A message from a 'wrecker of civilisation':

Chris Carter

Clark Kent's Close Call

Murdoch's malign influence must die with the News of the World

Suddenly, Rupert Murdoch seems much less a global mogul, much more a diminished man of glass. He flies into London this weekend from Sun Valley, Idaho, in time for the last rites of the most successful Sunday newspaper in Britain, the News of the World. One hundred and sixty-eight years ago, it pledged: "Our motto is the truth, our practice is fearless advocacy of the truth." After today, the tabloid will appear no more, felled not by one royal rogue reporter but by the arrogance, ambition and apparent tolerance of systemic criminal behaviour by members of the senior News International management.
The loss of a newspaper, especially one with a proud history of award-winning investigative journalism, is a cause for sadness.

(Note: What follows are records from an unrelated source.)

/-- In a phase loop the reader's word is that of a phase, or of the operation that ends the loop (R28, R102). -/
theorem readerDriven_of_phaseOpn {s : State} {done : BitVec 4} {i j : Instr} (hop : opnBits s = phaseOpn s done)
    (hdone : decodeOpn done = .ok j) (h : decode (rdrWord s) = .ok i) : readerDriven i = some .tm ∨ i = j := by
  unfold phaseOpn at hop
  split_ifs at hop with hlt hend
  · rw [rdrWord, if_pos hop] at h
    exact .inl (readerDriven_of_decodeTmp h)
  · exact .inr (Except.ok.inj (h.symm.trans (decode_rdrWord_of_opn hop hdone)))
  · rw [rdrWord, hop] at h
    cases h

/-- After TM.INIT the reader context drives lines of the reader of its position only (R200, R205). -/
theorem readerDriven_of_rdrWord {s : State} {i : Instr} {r : Mode} (hinit : s.rdrPc ≠ .tmInit)
    (h : decode (rdrWord s) = .ok i) (hr : readerDriven i = some r) : r = modeAt s.rdrPc := by
  match hpc : s.rdrPc with
  | .tmInit => exact absurd hpc hinit
  | .tmProbe | .select =>
    cases (decode_rdrWord_of_opn (by rw [opnBits, hpc]) rfl).symm.trans h
    cases hr
  | .srInit =>
    cases (decode_rdrWord_of_opn (by rw [opnBits, hpc]) rfl).symm.trans h
    cases hr
    rfl
  | .tmDetect =>
    obtain htm | rfl := readerDriven_of_phaseOpn (done := 0b0011) (by rw [opnBits, hpc]) rfl h
    · exact Option.some.inj (hr.symm.trans htm)
    · cases hr
  | .tmLoop =>
    obtain htm | rfl := readerDriven_of_phaseOpn (done := 0b0100) (by rw [opnBits, hpc]) rfl h
    · exact Option.some.inj (hr.symm.trans htm)
    · cases hr
  | .srLoop =>
    cases (decode_rdrWord_srLoop s hpc).symm.trans h
    cases hsub : s.rdrSub <;> rw [hsub] at hr <;> cases hr

/-- A BE step drives the data lines only (R224). -/
theorem readerOfDrive_of_be {s : State} {d : Drive} (h : d ∈ stepDrives .be s) : readerOfDrive d = none := by
  obtain ⟨_, _, _, _, _, hrun⟩ := runBe_completes s
  obtain ⟨i, u, hi, hu, -⟩ := runBe_eq_next hrun
  rw [stepDrives_be s u i hi hu, List.mem_append] at h
  obtain hupdate | hout := h
  · exact (readerOfDrive_of_drives hupdate).trans (readerDriven_of_bewWord hi)
  · unfold outDrives at hout
    split at hout
    · exact readerOfDrive_of_drives hout
    · obtain ⟨j, hj, hd⟩ := readerDriven_of_wordDrives hout
      exact hd.symm.trans (readerDriven_of_bowWord hj)

/-- Once the reader is selected, no step drives a line of the other one (R205). -/
theorem Inv.reader_of_stepDrives {c : Choice} {s : State} {d : Drive} {r : Mode} (h : Inv s) (hm : s.mode ≠ .boot)
    (hd : d ∈ stepDrives c s) (hr : readerOfDrive d = some r) : r = s.mode := by
  cases c with
  | env l => cases hd
  | seq =>
    simp only [stepDrives] at hd
    split_ifs at hd with hok
    · obtain ⟨i, hi, hid⟩ := readerDriven_of_wordDrives hd
      rw [readerDriven_of_srsWord hi (hid.trans hr), h.mode_eq, h.ok_in_loop hok]
      rfl
    · cases hd
  | rdr =>
    obtain ⟨i, hi, hid⟩ := readerDriven_of_wordDrives hd
    have hinit : s.rdrPc ≠ .tmInit := fun hpc => hm (h.boot_positions.2 (.inl hpc))
    exact (readerDriven_of_rdrWord hinit hi (hid.trans hr)).trans h.mode_eq.symm
  | be => cases (readerOfDrive_of_be hd).symm.trans hr

/-! ### The line registers of the unselected reader (R40, R205) -/

/-- The line registers of the reader that is not selected keep their levels. -/
def UnselectedKept (s t : State) : Prop :=
  (s.mode = .sr → t.tmSel = s.tmSel ∧ t.tmPwr = s.tmPwr) ∧ (s.mode = .tm → t.srClk = s.srClk ∧ t.srLatch = s.srLatch)

/-- A step that writes none of the four line registers keeps those of the unselected reader. -/
theorem UnselectedKept.of_lines {s t : State} (hsel : t.tmSel = s.tmSel) (hpwr : t.tmPwr = s.tmPwr) (hclk : t.srClk = s.srClk)
    (hlatch : t.srLatch = s.srLatch) : UnselectedKept s t :=
  ⟨fun _ => ⟨hsel, hpwr⟩, fun _ => ⟨hclk, hlatch⟩⟩

/-- SEQ owns the shift-register lines, and it is stalled in mode `TM` (R34, R42). -/
theorem Inv.unselectedKept_of_runSeq {s t : State} (h : Inv s) (hrun : runSeq exec s = .next t) : UnselectedKept s t := by
  cases hok : s.srOk with
  | false =>
    obtain rfl := Host.Outcome.next.inj ((runSeq_of_not_ok exec s hok).symm.trans hrun)
    exact .of_lines rfl rfl rfl rfl
  | true =>
    have hframe : t = _ := runSeq_seqFrame hrun
    have hsr : s.mode = .sr := h.mode_eq.trans (h.ok_in_loop hok ▸ rfl)
    rw [hframe]
    exact ⟨fun _ => ⟨rfl, rfl⟩, fun htm => nomatch hsr.symm.trans htm⟩

/-- Of the steps of RDR that drive a line, TM.INIT runs in mode `BOOT`, a phase in mode `TM` and SR.INIT in mode `SR`. -/
theorem Inv.unselectedKept_of_runRdr {s t : State} (h : Inv s) (hrun : runRdr exec s = .next t) : UnselectedKept s t := by
  cases rdrStep_of_runRdr hrun with
  | tmInit hpc =>
    have hboot : s.mode = .boot := h.boot_positions.2 (.inl hpc)
    exact ⟨fun hsr => (nomatch hboot.symm.trans hsr), fun htm => nomatch hboot.symm.trans htm⟩
  | phase l m hpc =>
    have htm : s.mode = .tm := h.tm_positions.2 hpc
    rw [State.phase_eq]
    exact ⟨fun hsr => (nomatch htm.symm.trans hsr), fun _ => ⟨rfl, rfl⟩⟩
  | acquire hpc =>
    have hsr : s.mode = .sr := h.mode_eq.trans (hpc ▸ rfl)
    exact ⟨fun _ => ⟨rfl, rfl⟩, fun htm => nomatch hsr.symm.trans htm⟩
  | _ => exact .of_lines rfl rfl rfl rfl

/-- ENV and BE write none of the four registers (R42). -/
theorem Inv.unselectedKept_of_runChoice {c : Choice} {s t : State} (h : Inv s) (hrun : runChoice exec c s = .next t) :
    UnselectedKept s t := by
  cases c with
  | env l =>
    obtain rfl := Host.Outcome.next.inj hrun
    exact .of_lines rfl rfl rfl rfl
  | seq => exact h.unselectedKept_of_runSeq hrun
  | rdr => exact h.unselectedKept_of_runRdr hrun
  | be => cases beStep_of_runBe hrun <;> exact .of_lines rfl rfl rfl rfl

The News of the World was the biggest-selling Sunday tabloid in the English-speaking world. The death of a paper in such rude health is unprecedented and unwanted in the media. The individuals who are to blame are, as yet, unwilling fully to admit culpability. Rebekah Brooks, the chief executive, still in post, has warned that worse revelations are to come. The shameful saga stretches back over five years. Arguably, it would not have come to light but for the sterling and stoic persistence of the Guardian, some diligent lawyers and a handful of MPs such as Tom Watson and Chris Bryant.
The News of the World's termination is the price Murdoch is willing to pay to halt the accelerating erosion of the British wing of his international empire and to secure full ownership of "the cash machine", the satellite broadcaster BSkyB, the leading provider of pay TV. However, over the past few days, BSkyB shares have lost more than £1bn in value. A decision on its sale has been postponed until the autumn by Jeremy Hunt, minister for media. Against sound advice, he had previously been minded to approve Murdoch and a £10bn deal which would give him an alarmingly large slice of British media. Now, City experts are warning that the deal could collapse.
On Thursday, Murdoch's son, James, deputy chief operating officer of News Corp, the ultimate owner of News International, which also owns the Times, the Sunday Times and the Sun, possibly opened himself up to criminal charges on both sides of the Atlantic. He admitted he had misled Parliament, although he stated that he did not have the complete picture at the time. He went on to give an extraordinary admission of negligence, describing what he called "repeated wrongdoing that [had] occurred without conscience or legitimate purpose" on his watch. He admitted that, without apparently much questioning, he had signed cheques for £1.7m for two individuals among dozens more celebrities, whose phones have been hacked. Why did the young Murdoch authorise the payments? They paid out £700,000 to the chief executive of the Professional Footballers' Association, Gordon Taylor. One of the conditions was that Taylor didn't speak about the case. News Corp also persuaded the court to seal the file on Taylor's case to prevent all public access, even though, as the Guardian revealed, "it contained prima facie evidence of criminal activity". Did alarm bells not sound for him, that he was having to spend such vast sums of money to keep his company's victims quiet?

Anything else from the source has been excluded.